[Records from a collection]
· · · · ·
/-- The byte runs of an EMIT, each with its offset in the destination. -/
def emitPlan (n : Nat) (c : Cue) (v : Job) (w : Nat) : List (Nat × List Byte) :=
  let h0 := w.testBit 57
  let count := bits w 27 11
  let total := if h0 then count else count * 2 ^ jSpan v
  (emitRuns (emitSize w) (bits w 22 5) total (if h0 then 0 else logicalHive n v * count) (w.testBit 56) (emitValues c w)).map
    fun (x : Nat × List Byte) => (areg c (bits w 48 4) + x.1, x.2)

/-- A run of an EMIT that reaches past the destination. (DEDUCED, log entry 29.) -/
def emitBeyond (v : Job) (runs : List (Nat × List Byte)) : Option (Nat × List Byte) :=
  runs.find? fun x => decide (0 < x.2.length) && decide (jWide v 12 < x.1 + x.2.length)

/-- The flags that the conversions of an EMIT raise (R130). (DEDUCED, log entry 26.) -/
def emitFlags (c : Cue) (w : Nat) : Nat := (emitValues c w).foldl (fun k r => r.foldl (fun k x => k ||| x.2) k) 0

/-- The writes of an EMIT leave, and the sequencer goes on. -/
def emitWrite (n : Nat) (c : Cue) (v : Job) (w : Nat) (s : State) : State :=
  let t := goOn n (c.pc + 1) c (setJob c.job { v with aflags := v.aflags ||| emitFlags c w } s)
  (emitPlan n c v w).foldl (fun u x => emitBytes n c.job v u ((jDst v + x.1) % 2 ^ 64, x.2)) t

/-- CUE_EMIT. An EMIT that would write outside DST to DST + DST_LIMIT - 1 writes nothing; INFO is the first byte outside (R186,
R233). -/
def emitOp (n : Nat) (s : State) : State :=
  match issueAfter opEmit n s with
  | none => s
  | some (t, c, v, w) =>
    if w.testBit 57 && logicalHive n v ≠ 0 then goOn n (c.pc + 1) c t
    else
      match emitBad c w with
      | some r => refuseWord n c r t
      | none =>
        match emitBeyond v (emitPlan n c v w) with
        | some x =>
          let a := (jDst v + max x.1 (jWide v 12)) % 2 ^ 64
          failJob c.job stAccess a (recordFault v.ctx 18 true false a t)
        | none => emitWrite n c v w t

end Sys2Proof.Machine
end

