-- ==== Sys2Proof/Machine/Core.lean ====
section
/-! DEFINITION. The machine as the host takes it. -/

def Sys2Proof.core : Host.Core :=
  { State := Sys2Proof.Machine.State, Fault := Sys2Proof.Machine.Fault, Refusal := Sys2Proof.Machine.Refusal,
    step := Sys2Proof.Machine.step, reset := Sys2Proof.Machine.State.reset }
end

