/-- A response and a timeout settle the request, a complete gather round is combined and stored, and broadcasts are acknowledged. The choices of the model that this rests on: log entries 14, 51 and 94. -/
def Obligations.PeerResponseCommands : Prop :=
  (∀ (w : BitVec 256) (par : BitVec 32) (d : List Byte) (dpar : List Bool) (r : PeerReq) (u : Nat) (s : State), ppAnswers s = true →
      slotParity w = par → dpar = bytesParity d → 0 < s.peer.rspInHdr → (d.length + 255) / 256 ≤ s.peer.rspInData → slotF w 0 4 = rtWrAck →
      s.peer.quarantine.contains (slotF w 8 12) = false → mfind s.peer.reqs (slotF w 8 12) = some r → r.dest = .bcast u →
      ∃ t, exec (.ppRspIn w par d dpar) s = .next (settled t) ∧
        t.peer.bcasts = s.peer.bcasts.map fun b => if b.uid = u then { b with left := b.left - 1 } else b) ∧
  (∀ (tag u : Nat) (r : PeerReq) (s : State), mfind s.peer.reqs tag = some r → r.dest = .bcast u →
      ∃ t, exec (.peerRequestTimeout tag) s = .next (settled t) ∧ t.peer.quarantine = tag :: s.peer.quarantine ∧ t.peer.reqs = mdel s.peer.reqs tag ∧
        rd PEER_TMO_CNT.COUNT t = min (rd PEER_TMO_CNT.COUNT s + 1) (2 ^ PEER_TMO_CNT.COUNT.w - 1)) ∧
  (∀ (j : Nat) (g : GatherSlot) (v : Job) (s : State),
      (s.peer.slots.find? fun g => g.job == j) = some g → mfind s.jobs j = some v → v.stopped = false → v.waitRecord = false → v.outstanding = 1 →
      v.pos = 0 → v.bytes = [] → roundComplete g s = true → 0 < jLen v →
      exec (.gatherApply j .clean) s = .next (askJob j { v with pos := pieceAt v [jDst v] } (.gatherRead 0) 0 0 0 .rd (jDst v) (pieceAt v [jDst v] / 64) (2 ^ 64 - 1) [] s)) ∧
  (∀ (j : Nat) (g : GatherSlot) (v : Job) (s : State),
      (s.peer.slots.find? fun g => g.job == j) = some g → mfind s.jobs j = some v → v.stopped = false → jLen v ≤ v.pos →
      gatherGet j s = gatherPut j (setJob j { v with bytes := (combineRound g v.bytes s).1, aflags := (combineRound g v.bytes s).2, pos := 0 }
        (fwRead .staging 0 (g.count * g.len) s))) ∧
  (∀ (r : Nat) (s : State), ∃ t, exec (.orphanExpiry r) s = .next t ∧
      t.peer.staged = s.peer.staged.filter fun c => !(c.orphan && c.round == r && decide (max 1 (rd PEER_RED_CFG.ORPHAN_MS s) ≤ s.rounds - c.since))) ∧
  (∀ (u : Nat) (b : BcastWait) (s : State), (s.peer.bcasts.find? fun b => b.uid == u) = some b → b.wrote = true → b.left = 0 →
      ∃ t, exec (.bcastAck u) s = .next t ∧ t.peer.bcasts = s.peer.bcasts.filter fun x => x.uid != u)

/-- A relayed package is applied and forwarded, and the forward ends. The choices of the model that this rests on: log entry 53. -/
def Obligations.RelayCommands : Prop :=
  (∀ s : State, s.peer.relay.forwarding = false → 0 < s.peer.relay.len → s.peer.relay.len ≤ s.peer.relay.bytes.length →
      deltaForm (relayBytes s.peer.relay.bytes 0 s.peer.relay.len) = true →
      (signedBy (relayBytes s.peer.relay.bytes 0 s.peer.relay.len) (deltaKey (relayBytes s.peer.relay.bytes 0 s.peer.relay.len)) s.otp).isSome = true →
      forwards (relayApply (relayBytes s.peer.relay.bytes 0 s.peer.relay.len) s) = true →
      exec .relayForward s = .next (startForward (relayBytes s.peer.relay.bytes 0 s.peer.relay.len)
        (relayApply (relayBytes s.peer.relay.bytes 0 s.peer.relay.len) s))) ∧
  (∀ s : State, s.peer.relay.forwarding = true → relayOpen s = false →
      ∃ t, exec .relayForward s = .next t ∧ rd FWM_RELAY_STATUS.RESULT t = 1 ∧ on FWM_RELAY_STATUS.BUSY t = false ∧ t.peer.relay.forwarding = false)

/-- A relayed packet that faults or times out is marked and sent again three times; then forwarding stops with NEXT_FAILED, an event is posted and the local update goes on. -/
def Obligations.RelayResends : Prop :=
  (∀ (w : BitVec 256) (par : BitVec 32) (d : List Byte) (dpar : List Bool) (r : PeerReq) (s : State), ppAnswers s = true →
      slotParity w = par → dpar = bytesParity d → 0 < s.peer.rspInHdr → (d.length + 255) / 256 ≤ s.peer.rspInData → 4 ≤ slotF w 0 4 → slotF w 0 4 ≤ 9 →
      s.peer.quarantine.contains (slotF w 8 12) = false → mfind s.peer.reqs (slotF w 8 12) = some r → r.dest = .relay →
      ∃ t, exec (.ppRspIn w par d dpar) s = .next (settled t) ∧ mfind t.peer.reqs (slotF w 8 12) = some { r with got := [1] }) ∧
  (∀ (tag : Nat) (r : PeerReq) (s : State), mfind s.peer.reqs tag = some r → r.dest = .relay →
      ∃ t, exec (.peerRequestTimeout tag) s = .next (settled t) ∧ mfind t.peer.reqs tag = some { r with got := [1] }) ∧
  (∀ (tag : Nat) (r : PeerReq) (s : State), mfind s.peer.reqs tag = some r → r.dest = .relay → r.got ≠ [] →
      s.peer.relay.forwarding = true → r.resent < 3 →
      exec (.relayResend tag) s = .next (sendPeer { r with got := [], resent := r.resent + 1 } { s with peer := { s.peer with reqs := mdel s.peer.reqs tag } })) ∧
  (∀ (tag : Nat) (r : PeerReq) (s : State), mfind s.peer.reqs tag = some r → r.dest = .relay → r.got ≠ [] →
      s.peer.relay.forwarding = true → 3 ≤ r.resent →
      ∃ t, exec (.relayResend tag) s = .next t ∧ rd FWM_RELAY_STATUS.RESULT t = 3 ∧ on FWM_RELAY_STATUS.BUSY t = false ∧
        t.peer.relay.forwarding = false ∧ (∀ x ∈ t.peer.queue, x.dest ≠ .relay) ∧ t.eventSeq = s.eventSeq + 1 ∧ t.fw = s.fw ∧ updState t = updState s)
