-- ==== Sys2Proof/Laws/Frame.lean ====
section
/-! SUPPORT. What an operation may change: `Frame m s t` says that t differs from s at most in the fields of State whose bit of m
is set, that memory in canonical form stays so, and that no OTP bit is lost. Bit k stands for the k-th field of State, and the bit
after the last field for the words of OTP that only debug access programs. -/

namespace Sys2Proof.Machine

/-- Every bit of a triple stays set. -/
def TripleKept (a b : Nat × Nat × Nat) : Prop := a.1 ||| b.1 = b.1 ∧ a.2.1 ||| b.2.1 = b.2.1 ∧ a.2.2 ||| b.2.2 = b.2.2

/-- Every bit of OTP that is set stays set; no digest beyond the six slots counts. -/
structure OtpKept (a b : Otp) : Prop where
  lc : TripleKept a.lc b.lc
  kill : TripleKept a.kill b.kill
  floor : TripleKept a.floor b.floor
  revoke : TripleKept a.revoke b.revoke
  encRoot : a.encRoot ||| b.encRoot = b.encRoot
  idSeed : a.idSeed ||| b.idSeed = b.idSeed
  encReq : TripleKept a.encReq b.encReq
  digests : ∀ i, a.digests.getD i 0 ||| b.digests.getD i 0 = b.digests.getD i 0
  serial : a.serial ||| b.serial = b.serial

/-- The words that debug access alone programs stay as they are. -/
structure OtpFixed (a b : Otp) : Prop where
  encReq : b.encReq = a.encReq
  digests : b.digests = a.digests
  serial : b.serial = a.serial

/-- The frame of an operation. -/
structure Frame (m : Nat) (s t : State) : Prop where
  memOk : memWf s.mem = true → memWf t.mem = true
  otpOk : OtpKept s.otp t.otp
  fixOk : m.testBit 61 = false → OtpFixed s.otp t.otp
  f_pending : m.testBit 0 = false → t.pending = s.pending
  f_env : m.testBit 1 = false → t.env = s.env
  f_regs : m.testBit 2 = false → t.regs = s.regs
  f_shadow : m.testBit 3 = false → t.shadow = s.shadow
  f_force : m.testBit 4 = false → t.force = s.force
  f_loHeld : m.testBit 5 = false → t.loHeld = s.loHeld
  f_hiCap : m.testBit 6 = false → t.hiCap = s.hiCap
  f_free : m.testBit 7 = false → t.free = s.free
  f_rounds : m.testBit 8 = false → t.rounds = s.rounds
  f_fclk : m.testBit 9 = false → t.fclk = s.fclk
  f_nextUid : m.testBit 10 = false → t.nextUid = s.nextUid
  f_mem : m.testBit 11 = false → t.mem = s.mem
  f_marked : m.testBit 12 = false → t.marked = s.marked
  f_ports : m.testBit 13 = false → t.ports = s.ports
  f_rotation : m.testBit 14 = false → t.rotation = s.rotation
  f_tokens : m.testBit 15 = false → t.tokens = s.tokens
  f_gates : m.testBit 16 = false → t.gates = s.gates
  f_live : m.testBit 17 = false → t.live = s.live
  f_arrived : m.testBit 18 = false → t.arrived = s.arrived
  f_fwAccs : m.testBit 19 = false → t.fwAccs = s.fwAccs
  f_pcs : m.testBit 20 = false → t.pcs = s.pcs
  f_chanLfsr : m.testBit 21 = false → t.chanLfsr = s.chanLfsr
  f_ceLeaks : m.testBit 22 = false → t.ceLeaks = s.ceLeaks
  f_lanes : m.testBit 23 = false → t.lanes = s.lanes
  f_hives : m.testBit 24 = false → t.hives = s.hives
  f_ctxs : m.testBit 25 = false → t.ctxs = s.ctxs
  f_ctxHeld : m.testBit 26 = false → t.ctxHeld = s.ctxHeld
  f_jobs : m.testBit 27 = false → t.jobs = s.jobs
  f_nextJob : m.testBit 28 = false → t.nextJob = s.nextJob
  f_lateJobs : m.testBit 29 = false → t.lateJobs = s.lateJobs
  f_finished : m.testBit 30 = false → t.finished = s.finished
  f_hbStart : m.testBit 31 = false → t.hbStart = s.hbStart
  f_auditSeq : m.testBit 32 = false → t.auditSeq = s.auditSeq
  f_spill : m.testBit 33 = false → t.spill = s.spill
  f_acks : m.testBit 34 = false → t.acks = s.acks
  f_host : m.testBit 35 = false → t.host = s.host
  f_peer : m.testBit 36 = false → t.peer = s.peer
  f_held : m.testBit 37 = false → t.held = s.held
  f_ring : m.testBit 38 = false → t.ring = s.ring
  f_eventSeq : m.testBit 39 = false → t.eventSeq = s.eventSeq
  f_logWait : m.testBit 40 = false → t.logWait = s.logWait
  f_evLog : m.testBit 41 = false → t.evLog = s.evLog
  f_occ : m.testBit 42 = false → t.occ = s.occ
  f_samplers : m.testBit 43 = false → t.samplers = s.samplers
  f_overruns : m.testBit 44 = false → t.overruns = s.overruns
  f_power : m.testBit 45 = false → t.power = s.power
  f_thermal : m.testBit 46 = false → t.thermal = s.thermal
  f_recal : m.testBit 47 = false → t.recal = s.recal
  f_recalNext : m.testBit 48 = false → t.recalNext = s.recalNext
  f_cores : m.testBit 49 = false → t.cores = s.cores
  f_otp : m.testBit 50 = false → t.otp = s.otp
  f_flash : m.testBit 51 = false → t.flash = s.flash
  f_fw : m.testBit 52 = false → t.fw = s.fw
  f_audit : m.testBit 53 = false → t.audit = s.audit
  f_scrubRun : m.testBit 54 = false → t.scrubRun = s.scrubRun
  f_remapLog : m.testBit 55 = false → t.remapLog = s.remapLog
  f_remapWant : m.testBit 56 = false → t.remapWant = s.remapWant
  f_svcWait : m.testBit 57 = false → t.svcWait = s.svcWait
  f_jtgIr : m.testBit 58 = false → t.jtgIr = s.jtgIr
  f_bwBytes : m.testBit 59 = false → t.bwBytes = s.bwBytes
  f_out : m.testBit 60 = false → t.out = s.out

theorem TripleKept.refl (a : Nat × Nat × Nat) : TripleKept a a := ⟨Nat.or_self _, Nat.or_self _, Nat.or_self _⟩

theorem or_kept_trans {a b c : Nat} (h : a ||| b = b) (k : b ||| c = c) : a ||| c = c := by
  rw [← k, ← Nat.or_assoc, h]

theorem TripleKept.trans {a b c : Nat × Nat × Nat} (h : TripleKept a b) (k : TripleKept b c) : TripleKept a c :=
  ⟨or_kept_trans h.1 k.1, or_kept_trans h.2.1 k.2.1, or_kept_trans h.2.2 k.2.2⟩

theorem OtpKept.refl (a : Otp) : OtpKept a a :=
  ⟨.refl _, .refl _, .refl _, .refl _, Nat.or_self _, Nat.or_self _, .refl _, fun _ => Nat.or_self _, Nat.or_self _⟩

theorem OtpKept.trans {a b c : Otp} (h : OtpKept a b) (k : OtpKept b c) : OtpKept a c :=
  ⟨h.lc.trans k.lc, h.kill.trans k.kill, h.floor.trans k.floor, h.revoke.trans k.revoke, or_kept_trans h.encRoot k.encRoot,
    or_kept_trans h.idSeed k.idSeed, h.encReq.trans k.encReq, fun i => or_kept_trans (h.digests i) (k.digests i), or_kept_trans h.serial k.serial⟩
· · · · ·
ACTIVITY: Reprint the data above from the opening line to the line holding "fun (x : Nat", inclusive, and nothing else.

THE ANSWER:
/-- The byte runs of an EMIT, each with its offset in the destination. -/
def emitPlan (n : Nat) (c : Cue) (v : Job) (w : Nat) : List (Nat × List Byte) :=
  let h0 := w.testBit 57
  let count := bits w 27 11
  let total := if h0 then count else count * 2 ^ jSpan v
  (emitRuns (emitSize w) (bits w 22 5) total (if h0 then 0 else logicalHive n v * count) (w.testBit 56) (emitValues c w)).map
    fun (x : Nat × List Byte) => (areg c (bits w 48 4) + x.1, x.2)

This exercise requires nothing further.